私たちにできるのは、地道なことだけかもしれません。しかし、ありがたいことに、アートの世界はいまだ自由の領域であり続けています。政治家もメディアも成し得ないことが、ここでは可能なのです。いつまで続くかは分かりませんが、私たちにはまだ、芸術と文化という自由な場所が残されているのです。

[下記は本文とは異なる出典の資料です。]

-- ==== Sys2Proof/Machine/Fabric.lean ====
section
/-! DEFINITION. The fabric units: requests this module sends, the answers to them, and the requests it serves for
others (03 R60 to R69, 17 R316); the computations of atomics (10 R229). -/

namespace Sys2Proof.Machine

/-! ### Atomics -/

/-- The value an atomic writes, from the old value, b and the expected value, on `n` bytes; none for an ATCAS that
fails (10 R229). -/
def atNew (op : AtOp) (n : Nat) (old b e : Nat) : Option Nat :=
  let z := 8 * n
  let signed (f : Int → Int → Int) : Nat := intBits z (f (toSigned z old) (toSigned z b))
  let b := b % 2 ^ z
  match op with
  | .add => some ((old + b) % 2 ^ z)
  | .min => some (signed min)
  | .max => some (signed max)
  | .minu => some (min old b)
  | .maxu => some (max old b)
  | .and => some (old &&& b)
  | .or => some (old ||| b)
  | .xor => some (old ^^^ b)
  | .xch => some b
  | .cas => if old = e % 2 ^ z then some b else none
  | .fadd r => some ((if n = 4 then fp32 else fp64).addBits (Rm.ofRnd r) old b)

/-- A write at a physical address by the operation `op` of a task, past the L1; the commands that wait for it are not
spoiled (11 R255). -/
def State.opWrite (s : State) (a : Agent) (op pa : Nat) (bs : List (Option Byte)) : State :=
  match s.place pa with
  | .node _ => s.homeWrite a pa bs
  | _ => (s.padPut pa bs).spoil pa bs.length a.task op

/-- An atomic performed at a physical address (10 R229) by an operation, 0 for none: the machine, the old value, and
whether it was poisoned. -/
def State.atomicAt (s : State) (a : Agent) (id pa : Nat) (op : AtOp) (n : Nat) (b e : Word) : State × Nat × Bool :=
  let s1 := s.touch a.ctx pa n
  let old := s1.word pa n
  let bad := s1.anyPoison pa n
  match atNew op n old b.toNat e.toNat with
  | some x => (s1.opWrite a id pa ((natLe n x).map some), old, bad)
  | none => (s1, old, bad)

/-! ### The module in its torus -/

/-- The module's own id (03 R60). -/
def State.mid (s : State) : Nat := (s.mcrGet fxid).toNat % 4096

/-- FXID.EN (03 R60). -/
def State.fabricOn (s : State) : Bool := (s.mcrGet fxid).getLsbD 40

/-- Whether a module id lies inside the configured extents (03 R60). -/
def State.inTorus (s : State) (m : Nat) : Bool :=
  let r := (s.mcrGet fxid).toNat
  m % 16 ≤ r / 2 ^ 12 % 16 && m / 16 % 16 ≤ r / 2 ^ 16 % 16 && m / 256 ≤ r / 2 ^ 20 % 16

/-- The incarnation expected of a module (03 R66). -/
def State.peerInc (s : State) (m : Nat) : Nat :=
  s.word ((s.mcrGet (fxid + 8)).toNat / 2 ^ 13 % 2 ^ 35 * 2 ^ 13 + 2 * m) 2

/-- The machine with the fabric units changed. -/
def State.updFabric (s : State) (f : Fabric → Fabric) : State := { s with fabric := f s.fabric }

/-- The module that a packet is for. -/
def Packet.target : Packet → Nat
  | .request m _ | .reply m _ | .ack m .. | .stale m .. | .incarnation m _ | .lendPut m .. | .lendAck m .. | .lendFree m ..
  | .lendRecall m _ | .lendGone m _ | .lendingRead m .. | .lendingReply m .. | .multicast m .. | .contribution m _ => m

/-- The envelope of a packet (03 R66): this module, its incarnation, and the one it expects of the target; a STALE notice
carries that of the packet it answers. -/
def State.envelope (s : State) (p : Packet) : Envelope :=
  ⟨s.mid, s.incarnation, match p with
    | .stale _ _ srcInc _ => srcInc
    | p => s.peerInc p.target⟩

/-- A packet handed to the fabric. -/
def State.send (s : State) (p : Packet) : State := s.updFabric fun f => { f with sent := f.sent ++ [(s.envelope p, p)] }

/-- FXPORT[n] of a die (03 R77). -/
def fxport (die port : Nat) : Nat := ctlBase die + 0x81000 + 8 * port

/-- Whether a die has a live port (03 R77). -/
def State.portUp (s : State) (die : Nat) : Bool :=
  (List.range 6).any fun n => 2 ≤ ((s.mcrGet (fxport die n)).extractLsb' 0 2).toNat

/-- Whether the dimension of the torus that a die faces, two dies to each, has more than one module (00 R2, 03 R60). -/
def State.facesUsed (s : State) (die : Nat) : Bool := ((s.mcrGet fxid).extractLsb' (12 + 4 * (die / 2)) 4).toNat != 0

/-- Whether a packet can leave for a module: the fabric is on, the module lies in the torus, and it is this one or some port
that leads into the torus is live, since a detour may begin at any of them (03 R60, R64, R68, log 97). -/
def State.reachable (s : State) (m : Nat) : Bool :=
  s.fabricOn && s.inTorus m && (m == s.mid || (List.range 6).any fun d => s.facesUsed d && s.portUp d)

/-- Whether the dimension-ordered route to a module leaves through the ports of a die (03 R64, log 97): the first dimension
whose coordinate differs, the shorter way round, X+, X−, Y+, Y−, Z+, Z− being the dies 0 to 5 (00 R2). -/
def State.routeVia (s : State) (m die : Nat) : Bool :=
  let size (i : Nat) : Nat := ((s.mcrGet fxid).extractLsb' (12 + 4 * i) 4).toNat + 1
  match (List.range 3).find? fun i => s.mid / 16 ^ i % 16 != m / 16 ^ i % 16 with
  | none => false
  | some i =>
    let up := (m / 16 ^ i % 16 + size i - s.mid / 16 ^ i % 16) % size i
    die / 2 == i && (if die % 2 = 0 then 2 * up ≤ size i else size i ≤ 2 * up)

TONIGHT NO POETRY WILL SERVE 今夜、詩は何の助けにもならない
アルフレド・ジャーのメッセージは、私たちが直面する地政学的・社会的な混迷に対する、切実かつ知的な処方箋。知性的には徹底して悲観的でありながらも、表現という意志を通じて楽観を貫こうとする彼の姿勢は、アートが自由に残された最後の空間であるという強い確信に支えられている。システムに小さな亀裂を入れ、世界と自身の関係を再定義し続けること。その真摯な抵抗の積み重ねのなかにこそ、絶望を希望へと反転させ、閉塞した現状を打開する解放への確かな兆しが宿る。
アルフレド・ジャー
1956年チリ生まれ。ニューヨークを拠点に活動する作家。写真、建築、映像を横断した制作を行っている。ヴェネチア・ビエンナーレやドクメンタなど主要な国際展に参加し、世界各地の美術館で個展を開催。日本ではヒロシマ賞(2018)を受賞し、2023年に広島市現代美術館で個展が行われた。これまでに70以上の都市介入型プロジェクトを手がけ、作品はニューヨーク近代美術館やテート・モダンなど、国内外の美術館に収蔵されている。